Washington's recognition of opposition leader Juan Guaidó as Venezuela's interim president is being touted by the Donald Trump administration as the only way to restore the country's democracy. But as Elizabeth Pineda was stocking up on staples Sunday at a sidewalk market near a Caracas slum, she was bracing for things to get a lot worse, not better.
A retired secretary, Pineda survives on a monthly pension of just 18,000 bolívares, or about US$6. She supplements her income working as an astrologer, and although the stars have been telling her Venezuelans are on the road to ridding themselves of socialist President Nicolás Maduro, she doesn't expect him to go quickly or quietly.
"The government is going to strangle us even more with their bad decisions and shamelessness," Pineda said while sharing a bowl of beef soup with two friends, none of whom can afford the US$1.50 meal on their own.
Economists agree that the longer the stand-off between the US-backed Guaidó and Maduro drags on, the more regular Venezuelans are likely to suffer.
Pope Francis said Sunday that he is "terrified of a bloodbath" in Venezuela but doesn't want to pick sides in the political standoff because it's not his role as a pastor.
Travelling home from Panama in the papal plane, Francis told reporters that he supports the entire Venezuelan population. He called for a "just and peaceful" solution to the crisis in Venezuela that respects human rights and avoids suffering. But he didn't say if the Holy See would recognise opposition leader Guaidó in his claim for the presidency over Maduro.
Maduro, who so far appears to have the backing of the decisive military, has dug in, accusing the US of orchestrating a coup by encouraging Guaidó to declare himself interim president and then leading a chorus of nations that immediately recognised his rule.
The high-risk and seldom-used strategy of recognising an alternative government that doesn't already have de facto power is tantamount to blocking Maduro's access to Venezuela's all-important oil revenue, with enormous legal and financial entanglements.
Directives sent Friday to the US Federal Reserve will make it very hard for Maduro to access Venezuela's overseas assets and earnings, including those from Houston-based Citgo, a subsidiary of state-owned oil giant PDVSA and the major source of revenue for the bankrupt government. Also at risk is $1.2 billion in gold reserves — 15 percent of Venezuela's foreign currency reserves — stored in the vaults of the Bank of England.

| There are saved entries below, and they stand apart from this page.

-- ==== Sys2Proof/Machine/Steward.lean ====
section
/-!
DEFINITION. Machine/Steward.lean: images and packages, fuses, the configuration flash, and the commands to the Steward
(R597 to R621). The boot itself is in Boot.lean.
-/

namespace Sys2Proof.Machine

/-- Change what the Steward holds beside its registers. -/
def State.withStw (s : State) (f : Steward → Steward) : State := { s with stw := f s.stw }

/-! ### Images (R597 to R602) -/

/-- One entry of a section table (R597). -/
structure Section where
  typ : Nat
  slot : Nat
  offset : Nat
  length : Nat
  entry : Nat
  version : Nat
  crc : Nat
  digest : List Byte
  /-- every reserved field is 0 -/
  clean : Bool
  deriving DecidableEq, Repr

/-- Are these bytes of a header or a table entry all zero. -/
def zeros (bs : List Byte) (a n : Nat) : Bool := ((bs.drop a).take n).all (· = 0)

/-- The entry that 128 bytes hold. -/
def sectionOf (e : List Byte) : Section where
  typ := descField e 0 7 0
  slot := descField e 0 9 8
  offset := descWord e 0x04
  length := descWord e 0x08
  entry := descWord e 0x0C
  version := descField e 0x10 15 0
  crc := descWord e 0x14
  digest := (e.drop 0x20).take 48
  clean := decide (descField e 0 31 10 = 0 ∧ descField e 0x10 31 16 = 0) && zeros e 0x18 8 && zeros e 0x50 48

/-- The sections of an image. -/
def sectionsOf (img : List Byte) : List Section :=
  (List.range (descField img 0x0C 6 0)).map fun i => sectionOf ((img.drop (0x100 + 128 * i)).take 128)

/-- IMAGE_LEN (R597). -/
def imageLen (img : List Byte) : Nat := descWord img 0x08

/-- The bytes of a section. -/
def sectionBytes (img : List Byte) (x : Section) : List Byte := (img.drop x.offset).take x.length

/-- The class of a section type (R597); 15 for the sections that belong to none. -/
def sectionClass (typ : Nat) : Nat :=
  if typ = 1 then 0 else if typ = 2 then 1 else if typ = 3 then 2 else if typ = 4 ∨ typ = 5 then 3
  else if typ = 6 then 4 else 15

/-- The size of the slot that a section goes to (R612). The spec gives no size for a Stirrup image, which is open, and
none for the configuration records; CLUSTER_BOOT has the rest of Tier A. -/
def slotSize (x : Section) : Nat :=
  if x.typ = 2 then 65536
  else if x.typ = 6 then Config.stirrupImageMax
  else if x.typ = 7 then 2 ^ 32
  else if x.typ = 8 then 0x10000000 - x.entry / 4096 * 4096
  else 262144

/-- Do two sections share a byte. -/
def overlaps (x y : Section) : Bool := decide (x.offset < y.offset + y.length ∧ y.offset < x.offset + x.length)

/-- Is every section of a list apart from the others. -/
def allApart : List Section → Bool
  | [] => true
  | x :: xs => !xs.any (overlaps x) && allApart xs

/-- Does the list hold a section of this type and slot. -/
def hasSection (secs : List Section) (typ slot : Nat) : Bool := secs.any fun x => x.typ = typ && x.slot = slot

/-- R599: the checks of the header. -/
def headerOk (img : List Byte) : Bool :=
  decide (descWord img 0 = 0x4339424C ∧ descField img 4 3 0 = 1 ∧ descField img 4 7 4 = 0 ∧
    descField img 4 31 10 = 0 ∧ descField img 0x0C 31 7 = 0 ∧ descField img 0x18 31 17 = 0 ∧
    descField img 0x1C 31 5 = 0 ∧ imageLen img ≤ 33554432 ∧ 1 ≤ descField img 0x0C 6 0 ∧
    descField img 0x0C 6 0 ≤ 64) &&
  zeros img 0x2C 0xD0 &&
  decide (crc32c (img.take 0xFC ++ (img.drop 0x100).take (128 * descField img 0x0C 6 0)) = descWord img 0xFC)

/-- R599: is the signature block inside the image, where one is present (R602: four values of 48 B and a word). -/
def signatureInside (img : List Byte) : Bool :=
  descField img 4 8 8 = 0 || decide (descWord img 0x28 + 196 ≤ imageLen img)

/-- R599: the checks of the section table but for the lengths; a package names slotted sections only and ignores SLOT. -/
def tableOk (img : List Byte) (package : Bool) : Bool :=
  let secs := sectionsOf img
  let slotFits (x : Section) : Bool :=
    package || (if x.typ = 7 ∨ x.typ = 8 then x.slot = 2 else decide (x.slot ≤ 1))
  let slots := if package then [0] else [0, 1]
  let has (typ k : Nat) : Bool := if package then secs.any (·.typ = typ) else hasSection secs typ k
  secs.all (fun x => x.clean && decide (1 ≤ x.typ ∧ x.typ ≤ 8) && slotFits x &&
    decide (x.offset + x.length ≤ imageLen img)) &&
  allApart secs && signatureInside img &&
  slots.all (fun k => !has 4 k || has 5 k) &&
  (package || (secs.any (·.typ = 1) && secs.any (·.typ = 7) && secs.any (·.typ = 8)))

/-- R598, R601: the CRC of every section, and its digest where the image is signed. -/
def sectionOk (img : List Byte) (x : Section) : Bool :=
  decide (crc32c (sectionBytes img x) = x.crc) &&
    (descField img 4 8 8 = 0 || decide (sha384 (sectionBytes img x) = x.digest))

/-- R605: the configuration records of a section: address and value. -/
def recordsOf (bs : List Byte) : List (Nat × Nat) :=
  (List.range (bs.length / 8)).map fun i => (descWord bs (8 * i), descWord bs (8 * i + 4))

/-- R599, R601: the failure code of a header and a table: 2, or 5 for a package section that is too long (R613). -/
def tableCode (img : List Byte) (package : Bool) : Nat :=
  if !headerOk img || !tableOk img package then 2
  else if (sectionsOf img).any fun x => decide (slotSize x < x.length) then (if package then 5 else 2)
  else 0

/-- Is SECURE_BOOT blown, or to be treated as blown (R593). -/
def State.secure (s : State) : Bool := s.fuses.secureBoot || s.bit Reg.cfgStatus 6

/-- Is key slot k usable: not revoked (R593, R602). -/
def State.keyUsable (s : State) (k : Nat) : Bool := !s.fuses.keyRevoke.testBit k && !s.bit Reg.cfgStatus 6

/-- R602, R608: the failure code of the signature, where one is required or present. -/
def State.signatureCode (s : State) (img : List Byte) : Nat :=
  if descField img 4 8 8 = 0 then (if s.secure then 3 else 0)
  else
    let g := img.drop (descWord img 0x28)
    let part (k : Nat) : List Byte := (g.drop (48 * k)).take 48
    let slot := descWord g 192
    let hash := if slot = 0 then s.fuses.keyHash0 else s.fuses.keyHash1
    if 1 < slot || !s.keyUsable slot || decide (bigEndian (sha384 (part 0 ++ part 1)) ≠ hash) ||
        !ecdsaVerify (bigEndian (part 0)) (bigEndian (part 1)) (bigEndian (part 2)) (bigEndian (part 3))
          (img.take (0x100 + 128 * descField img 0x0C 6 0)) then 3
    else if descWord img 0x10 < s.fuses.rollbackCount then 4
    else 0

/-- The key slot that signed an image. -/
def keySlotOf (img : List Byte) : Option Nat :=
  if descField img 4 8 8 = 0 then none else some (descWord (img.drop (descWord img 0x28)) 192)

/-- The failure code of a whole image or package (R598 to R602, R608). -/
def State.imageCode (s : State) (img : List Byte) (package : Bool) : Nat :=
  let c := tableCode img package
  if c ≠ 0 then c
  else
    let g := s.signatureCode img
    if g ≠ 0 then g
    else if (sectionsOf img).all (sectionOk img) &&
        (sectionsOf img).all (fun x => x.typ ≠ 7 || (recordsOf (sectionBytes img x)).all fun r => inBlock r.1) then 0
    else 2

/-! ### The flash (R597, R621, R667) -/

/-- The size of the flash: at least 64 MiB. -/
def flashSize : Nat := 0x4000000 + Config.flashBeyond

/-- What an unlisted byte of the flash reads as: erased, or unknown in a block that a failed erase or write left. -/
def flashDefault (unknown : List (Nat × Nat)) (a : Nat) : Byte :=
  match spGet (fun _ => 0) unknown (a / 65536) with
  | 0 => 0xFF
  | e + 1 => Config.flashByte e a

/-- One byte of the flash. -/
def Flash.byte (f : Flash) (a : Nat) : Byte := spGet (flashDefault f.unknown) f.cells a

/-- Bytes of the flash. -/
def Flash.bytes (f : Flash) (a n : Nat) : List Byte := (List.range n).map fun i => f.byte (a + i)

/-- The whole image in an image region: what its header's IMAGE_LEN names, or its header alone where that is too long. -/
def Flash.image (f : Flash) (a : Nat) : List Byte :=
  let n := imageLen (f.bytes a 0x100)
  f.bytes a (if n ≤ 33554432 then max 0x100 n else 0x100)

/-- Drop the image regions that a range touches from those that hold a verified image (R621). -/
def Flash.touched (f : Flash) (a n : Nat) : Flash :=
  { f with verified := f.verified.filter fun r => !decide (a < 0x2000000 * (r + 1) ∧ 0x2000000 * r < a + n) }

/-- Erase whole blocks. -/
def Flash.erase (f : Flash) (a n : Nat) : Flash :=
  { f.touched a n with
    cells := f.cells.filter fun c => !decide (a ≤ c.1 ∧ c.1 < a + n)
    unknown := f.unknown.filter fun c => !decide (a / 65536 ≤ c.1 ∧ c.1 < (a + n) / 65536) }

/-- Program bytes: a NOR cell goes from 1 to 0 only (log entry 23). -/
def Flash.program (f : Flash) (a : Nat) (bs : List Byte) : Flash :=
  { f.touched a bs.length with
    cells := (bs.zipIdx).foldl
      (fun m b => spSet (flashDefault f.unknown) m (a + b.2) (spGet (flashDefault f.unknown) m (a + b.2) &&& b.1)) f.cells }

/-- A failed erase or write leaves the blocks it touches unknown. -/
def State.flashBroken (s : State) (a n : Nat) : State :=
  let (_, t) := s.drawNat
  let blocks := (List.range (ceilDiv (a % 65536 + n) 65536)).map fun i => a / 65536 + i
  let f := s.flash.touched a n
  { t with flash := { f with
    cells := f.cells.filter fun c => !blocks.contains (c.1 / 65536)
    unknown := blocks.foldl (fun u b => spSet (fun _ => 0) u b (s.freeCtr + 1)) f.unknown } }

/-- The image region that the running boot used (R621); none after factory defaults or before a boot. -/
def State.bootRegion (s : State) : Option Nat :=
  if s.bit Reg.cfgStatus 0 && decide (s.fget Reg.cfgStatus 2 1 ≤ 1) then some (s.fget Reg.cfgStatus 2 1) else none

/-- May a command act on a range of the flash (R621): inside the device, and the region of the running boot only while
the other one holds a verified image. -/
def State.flashAllowed (s : State) (a n : Nat) : Bool :=
  decide (0 < n ∧ a + n ≤ flashSize) &&
    match s.bootRegion with
    | none => true
    | some r =>
      !decide (a < 0x2000000 * (r + 1) ∧ 0x2000000 * r < a + n) || s.flash.verified.contains (1 - r)

/-! ### Runtime slots (R611, R612, R617) -/

/-- The instance that a class and an index name. -/
def instanceOf (cls index : Nat) : Option Nat :=
  if cls = 0 then some 0
  else if cls = 1 ∧ index < 2 then some (1 + index)
  else if cls = 2 ∧ index < 4 then some (3 + index)
  else if cls = 3 then some 7
  else if cls = 4 ∧ index < 5 then some (8 + index)
  else none

/-- The firmware that an instance runs. -/
def State.firmware (s : State) (i : Nat) : Option Firmware := (s.stw.active.find? fun f => f.1 = i).map (·.2)

/-- The pending slot of an instance. -/
def State.pendingFw (s : State) (i : Nat) : Option Firmware := (s.stw.waiting.find? fun f => f.1 = i).map (·.2)

/-- CFG_SLOT_VER and STP_ENG_IMAGE show an instance's active slot and version (R617). -/
def State.syncSlot (s : State) (i : Nat) : State :=
  match s.firmware i with
  | none => if i < 8 then s.bput (Reg.cfgSlotVer i) 17 (s.pendingFw i).isSome else s
  | some f =>
    if i < 8 then
      s.rset (Reg.cfgSlotVer i) (toWord (f.version % 65536 + 65536 * f.slot + 131072 * b2n (s.pendingFw i).isSome))
    else s.rset (Reg.stpEngImage (i - 8)) (toWord (f.version % 65536 + 65536))
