-- ==== Sys2Proof/Machine/Dispatch.lean ====
section
/-!
DEFINITION. Machine/Dispatch.lean: one arm per command, each one call of its meaning.
-/

namespace Sys2Proof.Machine
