/-! ### The sparse solver -/

/-- SSU_GO, SSU_COLD, SSU_SOLVE_START, SSU_DISABLE and SSU_ENABLE (R501 to R503, R510, R512, R515; ENABLE = 1 in DRAINING: log entry 43): a start waits, or
counts as an overlap, and further starts of its beat are the same one; the SSU takes the lowest pending problem. -/
def Claims.SolverTakesItsProblems : Prop :=
  ∀ (s : State) (who : Initiator) (v : Word),
    (∀ p < 8, s.Takes who (Reg.ssuPCtrl p) (v ||| 1) →
      ∃ t, exec (.ssuGo who p v) s = .next t ∧ t.resp = .done ∧ State.SameMemory s t ∧
        t.ssu.running = s.ssu.running ∧
        (spGet (fun _ => 0) s.ssu.starts p = s.beat + 1 → t.ssu = s.ssu ∧
          State.SameRegsBut s t fun r => r = Reg.ssuPStatus p) ∧
        (spGet (fun _ => 0) s.ssu.starts p ≠ s.beat + 1 →
          (s.ssuBusy p = false → s.fget Reg.ssuStatus 1 0 ≠ 3 →
            t.ssu.pending = s.ssu.pending ++ [(p, ⟨s.beat, none, [], none⟩)] ∧
            t.fget (Reg.ssuPStatus p) 1 0 = 1 ∧ State.SameRegsBut s t fun r => r = Reg.ssuPStatus p) ∧
          (s.ssuBusy p = true ∨ s.fget Reg.ssuStatus 1 0 = 3 → t.ssu.pending = s.ssu.pending ∧
            t.rget Reg.ssuOverlapCount = satAdd (s.rget Reg.ssuOverlapCount) 1 ∧
            (s.ssuBusy p = true → t.bit Reg.ssuStatus 6 = true) ∧
            State.SameRegsBut s t fun r => r = Reg.ssuPStatus p ∨ r = Reg.ssuOverlapCount ∨ r = Reg.ssuStatus))) ∧
    (∀ p < 8, s.Takes who (Reg.ssuPCtrl p) (v ||| 2) → bitOf v 0 = false →
      ∃ t, exec (.ssuCold who p v) s = .next t ∧ t.resp = .done ∧ t.bit (Reg.ssuPStatus p) 2 = false ∧
        State.OnlyRegs s t ∧ State.SameRegsBut s t fun r => r = Reg.ssuPStatus p) ∧
    (s.fget Reg.ssuStatus 1 0 ≠ 0 ∨ s.ssu.running ≠ none ∨ s.ssuNext = none → exec .ssuSolveStart s = .next s) ∧
    (∀ p st, s.fget Reg.ssuStatus 1 0 = 0 → s.ssu.running = none → s.ssuNext = some (p, st) → s.ssuLate st = false →
      ∃ t, exec .ssuSolveStart s = .next t ∧ p < 8 ∧ (t.ssu.running.map fun q => (q.1, q.2.beat, q.2.desc)) =
          some (p, st.beat, st.desc) ∧
        t.ssu.pending = s.ssu.pending.filter (fun q => q.1 ≠ p) ∧ t.fget Reg.ssuStatus 1 0 = 1 ∧
        t.fget Reg.ssuStatus 4 2 = p ∧ t.fget (Reg.ssuPStatus p) 1 0 = 2 ∧ State.SameMemory s t ∧
        State.SameRegsBut s t fun r => r = Reg.ssuStatus ∨ r = Reg.ssuPStatus p) ∧
    (s.Takes who Reg.ssuCtrl (v &&& ~~~ 1) →
      ∃ t, exec (.ssuDisable who v) s = .next t ∧ t.resp = .done ∧ t.bit Reg.ssuCtrl 0 = false ∧
        (s.fget Reg.ssuStatus 1 0 = 1 → s.ssu.running ≠ none → t.fget Reg.ssuStatus 1 0 = 2 ∧ t.ssu = s.ssu) ∧
        (s.fget Reg.ssuStatus 1 0 = 0 → s.ssu.running = none →
          t.fget Reg.ssuStatus 1 0 = 3 ∧ t.bit Reg.ssuStatus 7 = true ∧ t.ssu.pending = [])) ∧
    (s.Takes who Reg.ssuCtrl (v ||| 1) →
      ∃ t, exec (.ssuEnable who v) s = .next t ∧ t.resp = .done ∧ t.bit Reg.ssuCtrl 0 = true ∧ State.OnlyRegs s t ∧
        t.fget Reg.ssuStatus 1 0 = (if 2 ≤ s.fget Reg.ssuStatus 1 0 then b2n s.ssu.running.isSome else
          s.fget Reg.ssuStatus 1 0) ∧
        State.SameRegsBut s t fun r => r = Reg.ssuCtrl ∨ r = Reg.ssuStatus)

/-- SSU_SOLVE_END and SSU_DEADLINE_EXPIRY (R504, R509, R511 to R513): the solve in progress ends with its status; its
sequence number, record and counts follow, and its buckle takes the sequence number. Where the arrays, the work area or the warm
vector have been changed (R504), it ends with an open status. -/
def Claims.SolvesEndWithTheirStatus : Prop :=
  ∀ (s : State) (cycles : Word),
    (s.ssu.running = none → exec (.ssuSolveEnd cycles none) s = .next s ∧ ∀ k, exec (.ssuDeadlineExpiry k cycles) s = .next s) ∧
    (∀ p st e, s.ssu.running = some (p, st) → p < 8 → s.fget Reg.ssuStatus 1 0 = 1 → s.ssuIntact st = false →
      ∃ t, exec (.ssuSolveEnd cycles e) s = .next t ∧ t.ssu.running = none ∧ t.fget Reg.ssuStatus 1 0 = 0 ∧
        t.fget (Reg.ssuPStatus p) 1 0 = 0 ∧ t.rget (Reg.ssuPSeq p) = s.rget (Reg.ssuPSeq p) + 1 ∧
        t.rget Reg.ssuSolveCount = s.rget Reg.ssuSolveCount + 1) ∧
    ∀ (p : Nat) (st : SsuStart) (c : Instr) (o : Nat × Option Cg),
      s.ssu.running = some (p, st) → p < 8 → s.fget Reg.ssuStatus 1 0 = 1 →
      ((∃ e, c = .ssuSolveEnd cycles e ∧ s.ssuIntact st = true ∧ o = s.ssuOutcome st (e.map fun k => (k, ssuMemory))) ∨
        (∃ k, c = .ssuDeadlineExpiry k cycles ∧ s.ssuLate st = true ∧ o = s.ssuOutcome st (some (k, ssuTimeout)) ∧
          o.1 = ssuTimeout)) →
      let d := st.desc.getD []
      ∃ t, exec c s = .next t ∧ t.ssu.running = none ∧ t.fget Reg.ssuStatus 1 0 = 0 ∧
        t.fget (Reg.ssuPStatus p) 1 0 = 0 ∧ t.rget (Reg.ssuPSeq p) = s.rget (Reg.ssuPSeq p) + 1 ∧
        t.rget Reg.ssuSolveCount = s.rget Reg.ssuSolveCount + 1 ∧ t.fget (Reg.ssuPLast p) 7 0 = o.1 ∧
        (o.1 ≠ 0 → t.rget Reg.ssuFailCount = satAdd (s.rget Reg.ssuFailCount) 1 ∧ t.bit Reg.ssuStatus 5 = true) ∧
        (o.1 = 0 → t.rget Reg.ssuFailCount = s.rget Reg.ssuFailCount) ∧
        (inReflex (ssuOut d) 16 = true →
          t.readBytes (ssuOut d) 4 = natToBytes 4 (s.rget (Reg.ssuPSeq p)).toNat ∧
          t.readBytes (ssuOut d + 12) 4 = natToBytes 4 cycles.toNat) ∧
        (bitsOf (descWord d 0x30) 15 15 = 1 → s.mainOn = true →
          t.buckle (bitsOf (descWord d 0x30) 13 0) = s.rget (Reg.ssuPSeq p) + 1)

If the Trump administration's confrontational approach is adopted by the European Union, some of whose members have threatened to recognise Guaidó if Maduro doesn't announce new elections in eight days, it could bring oil production to a standstill, heaping more hardships on the 29 million Venezuelans already struggling with hyperinflation, widespread food shortages and anaemic economic activity.
"If Maduro stays in power, Venezuela could suffer a humanitarian catastrophe," said Francisco Rodríguez, chief economist of New York-based Torino Capital.
Rodriguez said the outlook is similar to what happened to Libya in 2011, after the Obama administration froze the government's assets in retaliation for Muammar Gaddafi's crackdown on protesters during the Arab Spring. In response, oil output in the North African country dropped more than 70 percent.
But unlike that asset freeze and the one imposed on Iraq after Saddam Hussein's invasion of Kuwait, which were done in concert with the international community, Maduro still has important backers, most notably China and Russia, which would serve as a likely veto of any international sanctions at the UN Security Council.
If he's not getting paid, Maduro will surely divert the roughly 500,000 barrels per day of oil currently being sold to Gulf Coast refineries in the US to more friendly markets, like creditors Russia or China, as well as India, Malaysia and Thailand.
But processing international financial transactions is very hard without going through the US or European banks. Transport costs would also jump because Venezuela's ports aren't well-equipped to load supertankers for transporting oil to such distant markets, said Russ Dallen, managing partner of Caracas Capital, a brokerage.
That means the country, which depends almost entirely on oil exports for hard currency, will be able to purchase even less food and other imports, exacerbating a severe recession that is already deeper than the U.S. economic contraction during the Great Depression.
Then there's the US$65 billion in Venezuela's and state oil company PDVSA's outstanding bonds, almost none of which are being paid and whose prices rallied 25 percent on news of Guaidó's challenge to Maduro's authority.
If the U.S. were to hand control of Citgo to people selected by Guaido, as is expected, Maduro would almost certainly stop paying back loans to Russia's Rosneft, which in turn would execute a lien giving it 49.9 percent control of the Texas oil company.
"Maduro was already facing an incredibly complex situation," Dallen said. "But the loss of fast cash from Citgo and the US market will further crush the country's decimated oil production and cash flows, meaning more starvation and more people fleeing the country."